Ни слова членораздельно ей пробормотать не удалось. Одни всхлипывания и квакающие звуки вырывались из груди. Мало позора в классе, так для полного счастья Павел Николаевич увидел её позор. А она до сей поры гордилась его единственным одобрением. Ей хотелось выглядеть перед ним умной, удачливой, лучшей… Лучше, чем его Лёка. Она хотела доказать ему… Что? Да всё. И она мечтала. Мечтала целое лето, целую осень и почти всю зиму. О чём? Что он поймёт, какая она замечательная, как плохо потерять её, как невозможно жить без неё. Гнездилась в глубине души дурацкая, буквально девчоночья мечта: он увидит её на улице, в новом пальто, с кавалером под руку, красивую, притягательную, и дождётся в подъезде, когда она будет возвращаться домой одна, и скажет…
- Да что с вами, Светлана Аркадьевна?
Она опять всхлипнула.
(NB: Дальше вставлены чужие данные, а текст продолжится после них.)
/-- One segment of a snapshot: table, SEGMENT_NO, the rows visible in it, and whether it was open then, so that its open
form is read (R31, R178, R273). -/
structure SnapSeg where
  table : Nat
  seg : Nat
  rows : Nat
  opened : Bool
deriving DecidableEq, Repr

/-- A bundle descriptor (R293). -/
structure BDesc where
  planSlot : Nat
  pipeline : Nat
  priority : Nat
  flat : Bool
  courses : Nat
  inst : Nat
  hip : Bool
  firing : Bool
  banks : Nat
  attempt : Nat
  exclude : Option Nat
  affinity : Nat
  unit : Nat
  contextAddr : Nat
  rowFirst : Nat
  rowCount : Nat
  sourceAddr : Nat
  readyTs : Nat
  depends : Nat
deriving DecidableEq, Repr

/-- A descriptor of zeros. -/
def BDesc.zero : BDesc :=
  { planSlot := 0, pipeline := 0, priority := 0, flat := false, courses := 0, inst := 0, hip := false, firing := false,
    banks := 0, attempt := 0, exclude := none, affinity := 0, unit := 0, contextAddr := 0, rowFirst := 0,
    rowCount := 0, sourceAddr := 0, readyTs := 0, depends := 0 }

/-- A row of a batch: the value in each slot it fills (chapter 05, "Pipelines and slots"). -/
abbrev SlotRow := NMap Val

/-- A batch handed to operators: its rows and its selection vector (R205). -/
structure Batch where
  rows : List SlotRow
  sel : List Bool
deriving DecidableEq, Repr

/-- The running state of one aggregate (R243). -/
structure AggSt where
  value : Val
  /-- A present input has been met. -/
  seen : Bool
  /-- An overflow, or a NULL partial, has fixed the SUM at NULL. -/
  stuck : Bool
deriving DecidableEq, Repr

/-- The state an operator keeps within its bundle. -/
inductive OpSt where
  | idle
  | limit (passed : Nat)
  /-- Groups in the order their first rows were met (R244, R246). -/
  | groups (g : List (List Val × List AggSt))
  | aggregate (a : List AggSt)
  | topk (rows : List SlotRow)
  | sort (rows : List SlotRow)
deriving DecidableEq, Repr

/-- How a kernel ended for one batch (R171): the exception that left it and its VALUE (R341, SVC 0 being its return), its status, and its output
slots' types and values, row by row. [log 42 DESIGN CHOICE] -/
structure KRes where
  cause : Nat
  value : Nat
  status : Nat
  tys : List (Nat × Nat × Nat)
  cols : List (List Val)
deriving DecidableEq, Repr

/-- Rows a bundle has for a buffer, with the partition or run they belong to. -/
structure BufRows where
  buffer : Nat
  part : Nat
  /-- Type code, scale and MAX_LEN of each column. -/
  tys : List (Nat × Nat × Nat)
  rows : List (List Val)
deriving DecidableEq, Repr

/-- A batch closed by a Reed unit: its block, its bytes in the batch area, and what they hold (R205). -/
structure RBatch where
  block : Nat
  image : Bytes
  batch : Batch
deriving DecidableEq, Repr

/-- The Reed unit's command and what it has ready (R191, R205). A block is SEGMENT_NO × 16 + its number. -/
structure ReedSt where
  /-- Batches closed and not yet handed over. -/
  batches : List RBatch
  /-- Blocks scanned to their end for the bundle. -/
  scanned : List Nat
  /-- The block of which operators have consumed some batches, and how many (R255). -/
  cur : Option Nat
  consumed : Nat
  /-- The scan has ended with this failure (R213). -/
  failed : Option Nat
  /-- The address outside the windows that it failed at, else 0. -/
  failedAt : Nat
  active : Bool
deriving DecidableEq, Repr

/-- An idle Reed unit. -/
def ReedSt.reset : ReedSt :=
  { batches := [], scanned := [], cur := none, consumed := 0, failed := none, failedAt := 0, active := false }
Почему мечты оказываются всего лишь мечтами? Почему в жизни всё намного проще, грубей, приземлённей?
Павел Николаевич увёл её в учительскую. Расспросил, успокоил. Нотацию прочёл. О том, естественно, как правильно держать себя с учениками. Она слушала его с ужасом. Ведь он говорил почти то же самое, что и завуч на днях. Как он мог? Такую стену возводить между собой и ребятами? И он сейчас усиленно возводил стену между собой и Светланой. Возможно, летом она и согласилась бы с Павлом Николаевичем, но не теперь. За прошедшие полгода уйма сил была потрачена на поиски правильного пути, душа Светланы измучилась. В результате, назад дороги не существовало. Некоторые из его слов она непременно примет к сведению. Но не все, далеко не все. Все нельзя принимать. Они чужие, холодные, равнодушные. И Павел Николаевич чужой, равнодушный. Тонкой иголочкой царапнуло сердце. Опять она ошиблась с выбором. Опять не то. Не своё. Если любишь, значит, не заметишь, не обратишь внимания, не примешь к сведению. Или заметишь, да отмахнёшься. Мол, не главное. Светлана отмахнуться не могла. Уже не могла. Слишком далеко ушла в поисках истины. Сердцу требовался близкий человек, настоящий. Физической привлекательности Дубова ей было мало и в начале знакомства, сейчас подавно. Однако, совсем выбросить его из сердца вряд ли получится. О-хо-хо, не любовь это. Что тогда? Рак на безрыбье? С раком Павла Николаевича сравнить нельзя. Женщины вокруг него всегда вились. Поначалу мимо не пропускали. Он сам всех отваживал. И Светлану оттолкнул. Педант? Зануда? И да, и нет. Треска мороженная - вот он кто.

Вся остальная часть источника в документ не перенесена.